TASK DESCRIPTION ▸ Copy each line below in which the string "limits" occurs.

GIVEN ENTRIES ▸
-- ==== Sys2Proof/Machine/Service.lean ====
section
/-! DEFINITION. Kuenrex's services: pages, tables, executable images, the registers of the management side, maintenance
(R41, R42, R156-R160, R172, R286, R291, R292, R299, R300, R305, R350, R362-R368). -/

namespace Sys2Proof.Machine

/-! ### Pages (R300) -/

/-- A page of 64 KiB. -/
def pageBytes : Nat := 65536

/-- A physical page made zero, with good codes and no poison, and in tier 1 sealed with a key (log 39). -/
def State.freshPage (s : State) (key : BitVec 10) (p : Nat) : State :=
  let s := s.serve Who.nobody (p * pageBytes)
  let m := s.mem
  let m : Mem := { m with
    cells := m.cells.filter fun x => x.1 / pageBytes != p
    codeErr := m.codeErr.filter fun x => x.1 / 2048 != p
    poison := m.poison.filter fun n => n / 2048 != p }
  let m : Mem := if 2 ^ 40 ≤ p * pageBytes then
      let k := s.sealOf key
      { m with sealed := (List.range 256).foldl (fun q i => Assoc.set q (256 * p + i) k) m.sealed }
    else m
  { s with mem := m }

/-- Pages made zero and filled with bytes in order. -/
def State.fillPages (key : BitVec 10) : List Nat → List Byte → State → State
  | [], _, s => s
  | p :: ps, bs, s =>
    let s := s.freshPage key p
    let s := { s with mem := s.mem.poke (p * pageBytes) (bs.take pageBytes) }
    State.fillPages key ps (bs.drop pageBytes) s

/-- An entry of a page table (Table 12-7). -/
def pteWord (pa tier : Nat) (leaf user exec write : Bool) : Nat :=
  1 + (if leaf then 2 else 0) + (if write then 4 else 0) + (if exec then 8 else 0) + (if user then 16 else 0) +
  64 * tier + pa

/-- A page that Kuenrex holds becomes a page table. -/
def State.takeTable (s : State) : Option (State × Nat) :=
  match s.mgmt.pages with
  | [] => none
  | p :: ps => some ({ s with mgmt := { s.mgmt with pages := ps } }.freshPage 0#10 p, p * pageBytes)

/-- An entry of a page table written by Kuenrex, a part of a sector that must be good (R296); none where it is not. -/
def State.putEntry (s : State) (pa e : Nat) : Option State :=
  match s.writePhys Who.nobody pa (bytesOf 8 e) with
  | (s, .ok ()) => some s
  | (_, .error _) => none

/-- The level-3 table for an address below a table at a level, made where it is missing; none: a leaf stands in the way, an
entry cannot be read, or no page is left. -/
def State.reachTable (va : Nat) : Nat → Nat → Nat → State → Option (State × Nat)
  | 0, _, table, s => some (s, table)
  | fuel + 1, level, table, s =>
    let pa := table + 8 * levelIndex va level
    match s.readPhys Who.nobody pa 8 with
    | (_, .error _) => none
    | (s, .ok bs) =>
      let e := natOf bs
      if e.testBit 0 then
        if e.testBit 1 then none else State.reachTable va fuel (level + 1) (e / 4096 % 2 ^ 40 * 4096) s
      else match s.takeTable with
        | none => none
        | some (s, t) =>
          match s.putEntry pa (pteWord t 0 false false false false) with
          | none => none
          | some s => State.reachTable va fuel (level + 1) t s

/-- The stage-1 root of a domain, made where it is 0. -/
def State.rootOf (s : State) (dom : Nat) : Option (State × Nat) :=
  let d := s.domainEntry dom
  if d.root1 ≠ 0 then some (s, d.root1)
  else match s.takeTable with
    | none => none
    | some (s, t) => some ({ s with domains := Assoc.set s.domains dom { d with root1 := t } }, t)

/-- The leaf entry of one page of a domain written; its stage-1 tables lie at physical addresses (log 19). -/
def State.putLeaf (s : State) (dom va e : Nat) : Option State :=
  match s.rootOf dom with
  | none => none
  | some (s, root) =>
    match State.reachTable va 3 0 root s with
    | none => none
    | some (s, t) => s.putEntry (t + 8 * levelIndex va 3) e

/-- Pages mapped one after another from a virtual address on. -/
def State.mapPages (dom : Nat) (exec write : Bool) : Nat → List Nat → State → Option State
  | _, [], s => some s
  | va, p :: ps, s =>
    let pa := p * pageBytes
    match s.putLeaf dom va (pteWord pa ((tierOf pa).getD 0) true true exec write) with
    | none => none
    | some s => State.mapPages dom exec write (va + pageBytes) ps s

/-- Pages unmapped from a virtual address on; the TLBs forget them. -/
def State.unmapPages (s : State) (dom va n : Nat) : State :=
  let s := (List.range n).foldl (fun s i => (s.putLeaf dom (va + pageBytes * i) 0).getD s) s
  let gone (t : TlbEntry) : Bool :=
    t.domain == dom && !t.stage2 && decide (t.va < va + pageBytes * n) && decide (va < t.va + t.size)
  { s with cores := s.cores.map fun k => (k.1, { k.2 with tlb := k.2.tlb.filter fun t => !gone t }) }

/-- Whether places chosen for n bytes are fit for use: a page-aligned range inside the address space, and as many
distinct, backed pages that are not withheld. -/
def State.placesOk (s : State) (base : Nat) (pages : List Nat) (n : Nat) : Bool :=
  decide (0 < base) && base % pageBytes == 0 && decide (base + pageBytes * pages.length ≤ 2 ^ 52) &&
  pages.length == ceilDiv n pageBytes &&
  pages.all (fun p => (tierOf (p * pageBytes)).isSome && !s.boot.withheld.contains p) && decide pages.Nodup

/-! ### Tables (R156-R160, R172, R368) -/

/-- The homes a descriptor uses. -/
def TableDesc.used (d : TableDesc) : List Nat := d.homes.take d.homeCount

/-- The limits of Table 7-2. -/
def TableDesc.legal (d : TableDesc) : Bool :=
  let sec (i o : Nat) : Bool := !d.indexMask.testBit i || (o % 2 == 0 && decide (o + 2 ≤ d.payload / 4))
  decide (d.kind ≤ 3) && decide (d.indexMask < 16) &&
  (if d.kind = 2 then d.indexMask.testBit 0 || d.indexMask.testBit 1 else d.indexMask == 0) &&
  (List.range 8).all (fun i => !d.uniqueMask.testBit i || d.indexMask.testBit i) && decide (d.uniqueMask < 256) &&
  (!(d.indexMask.testBit 0 && d.indexMask.testBit 1) || d.uniqueMask.testBit 0 == d.uniqueMask.testBit 1) &&
  decide (d.tier ≤ 1) && (d.kind != 3 || d.tier == 0) &&
  decide (32 ≤ d.payload) && decide (d.payload ≤ 1024) && d.payload % 32 == 0 &&
  (d.node == 0 || (decide (4 ≤ d.node) && decide (d.node ≤ 255))) && sec 2 d.sec2 && sec 3 d.sec3 &&
  decide (1 ≤ d.homeCount) && decide (d.homeCount ≤ 8) && d.used.all (fun h => decide (h ≤ 7)) && decide d.used.Nodup &&
  d.used.length == d.homeCount && decide (d.capacity ≤ 2 ^ 32) && d.reserved == 0

/-- Rows that a table has room for (Table 7-2). -/
def TableDesc.rowCount (d : TableDesc) : Nat := if d.capacity = 0 then 65536 else d.capacity

/-- The stack that a tier-0 page lies on. -/
def pageStack (p : Nat) : Nat := p / 2 ^ 20

/-- Whether the pages of a row store keep R166: those of tier 0 lie on stacks of the home list, and the two pages of a row that
runs from one into the next lie on one stack. -/
def TableDesc.homesOk (d : TableDesc) (pages : List Nat) : Bool :=
  d.tier == 1 ||
  (pages.all (fun p => d.used.contains (pageStack p)) &&
   (d.kind == 0 || d.kind == 3 || (pages.zip pages.tail).zipIdx.all fun x =>
     pageBytes * (x.2 + 1) % d.payload == 0 || decide (d.rowCount * d.payload ≤ pageBytes * (x.2 + 1)) ||
     pageStack x.1.1 == pageStack x.1.2))

/-- Bytes of the row store of a table; a paged table's holds its first-stage table (log 24). -/
def TableDesc.storeBytes (d : TableDesc) : Nat :=
  if d.kind = 3 then 8 * d.rowCount else d.rowCount * d.payload

/-- Whether two ranges of pages meet. -/
def pagesMeet (a n b m : Nat) : Bool := decide (a < b + pageBytes * m) && decide (b < a + pageBytes * n)

/-- Whether a place is that of a row store, of a table or of a destroyed one whose range is not free yet (R160). -/
def State.storeTaken (s : State) (dom base : Nat) (pages : List Nat) : Bool :=
  let stores : List (Table × Bool) := s.tables.map (fun t => (t.2, false)) ++ s.oldStores.map fun o => (o.table, o.returned)
  stores.any fun t =>
    (t.1.domain == dom && pagesMeet base pages.length t.1.base t.1.pages.length) ||
    (!t.2 && pages.any fun p => t.1.pages.contains p)

/-- The lowest local number that names no table (R368). -/
def State.freeNumber (s : State) : Option Nat :=
  (List.range 65535).findSome? fun i => if (Assoc.find s.tables (i + 1)).isNone then some (i + 1) else none

/-- The selector of a table's first index (R157). -/
def Table.firstIndex (t : Table) : Nat := if t.desc.kind = 2 && !t.hasIndex 0 then 1 else 0

/-- Generation of a table number (R158). -/
def State.tableGen (s : State) (n : Nat) : Nat := Assoc.get 1 s.tableGens n

/-- A table made by the service: its number, or the reason for a refusal: 1 a field outside its limits, 2 a tier that is
not fitted, 3 no number, store or range (R157). -/
def State.makeTable (s : State) (dom : Nat) (d : TableDesc) (base : Nat) (pages : List Nat) : State × Except Nat Nat :=
  if !d.legal then (s, .error 1)
  else if d.tier = 1 ∧ Config.tier1Bytes = 0 then (s, .error 2)
  else if !s.placesOk base pages d.storeBytes || s.storeTaken dom base pages ||
      pages.any (fun p => tierOf (p * pageBytes) != some d.tier) || !d.homesOk pages then (s, .error 3)
  else match s.freeNumber with
    | none => (s, .error 3)
    | some n =>
      match State.mapPages dom false true base pages s with
      | none => (s, .error 3)
      | some s =>
        let key := (s.domainEntry dom).key
        let s := State.fillPages key pages [] s
        let t : Table :=
          { gen := s.tableGen n, domain := dom, desc := d, base := base, pages := pages, rows := [], hash := [],
            prim := ⟨[], []⟩, sec2 := ⟨[], []⟩, sec3 := ⟨[], []⟩, counters := [] }
        ({ s with tables := Assoc.set s.tables n t }, .ok n)

/-- The handle of a table's first index (R157); 0 where there is no such table. -/
def State.handleOf (s : State) (n : Nat) : DWord :=
  match Assoc.find s.tables n with
  | some t => makeHandle Config.packageNumber n t.firstIndex t.gen
  | none => 0#64

/-- TABLE_CREATE (R157). -/
def execTableCreate (dom : Nat) (desc : TableDesc) (base : Nat) (pages : List Nat) (s : State) : Result :=
  if !s.kuenrex then .next s
  else
    match s.makeTable dom desc base pages with
    | (s, .error k) => .next (s.notify (.tableRefused k))
    | (s, .ok n) => .next (s.notify (.tableCreated (s.handleOf n)))

/-- The generation that follows (R158). -/
def nextGen (g : Nat) : Nat := if (g + 1) % 2 ^ 24 = 0 then 1 else (g + 1) % 2 ^ 24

SOLUTION FOR THIS PROBLEM ▸
/-- The limits of Table 7-2. -/
/-- A table made by the service: its number, or the reason for a refusal: 1 a field outside its limits, 2 a tier that is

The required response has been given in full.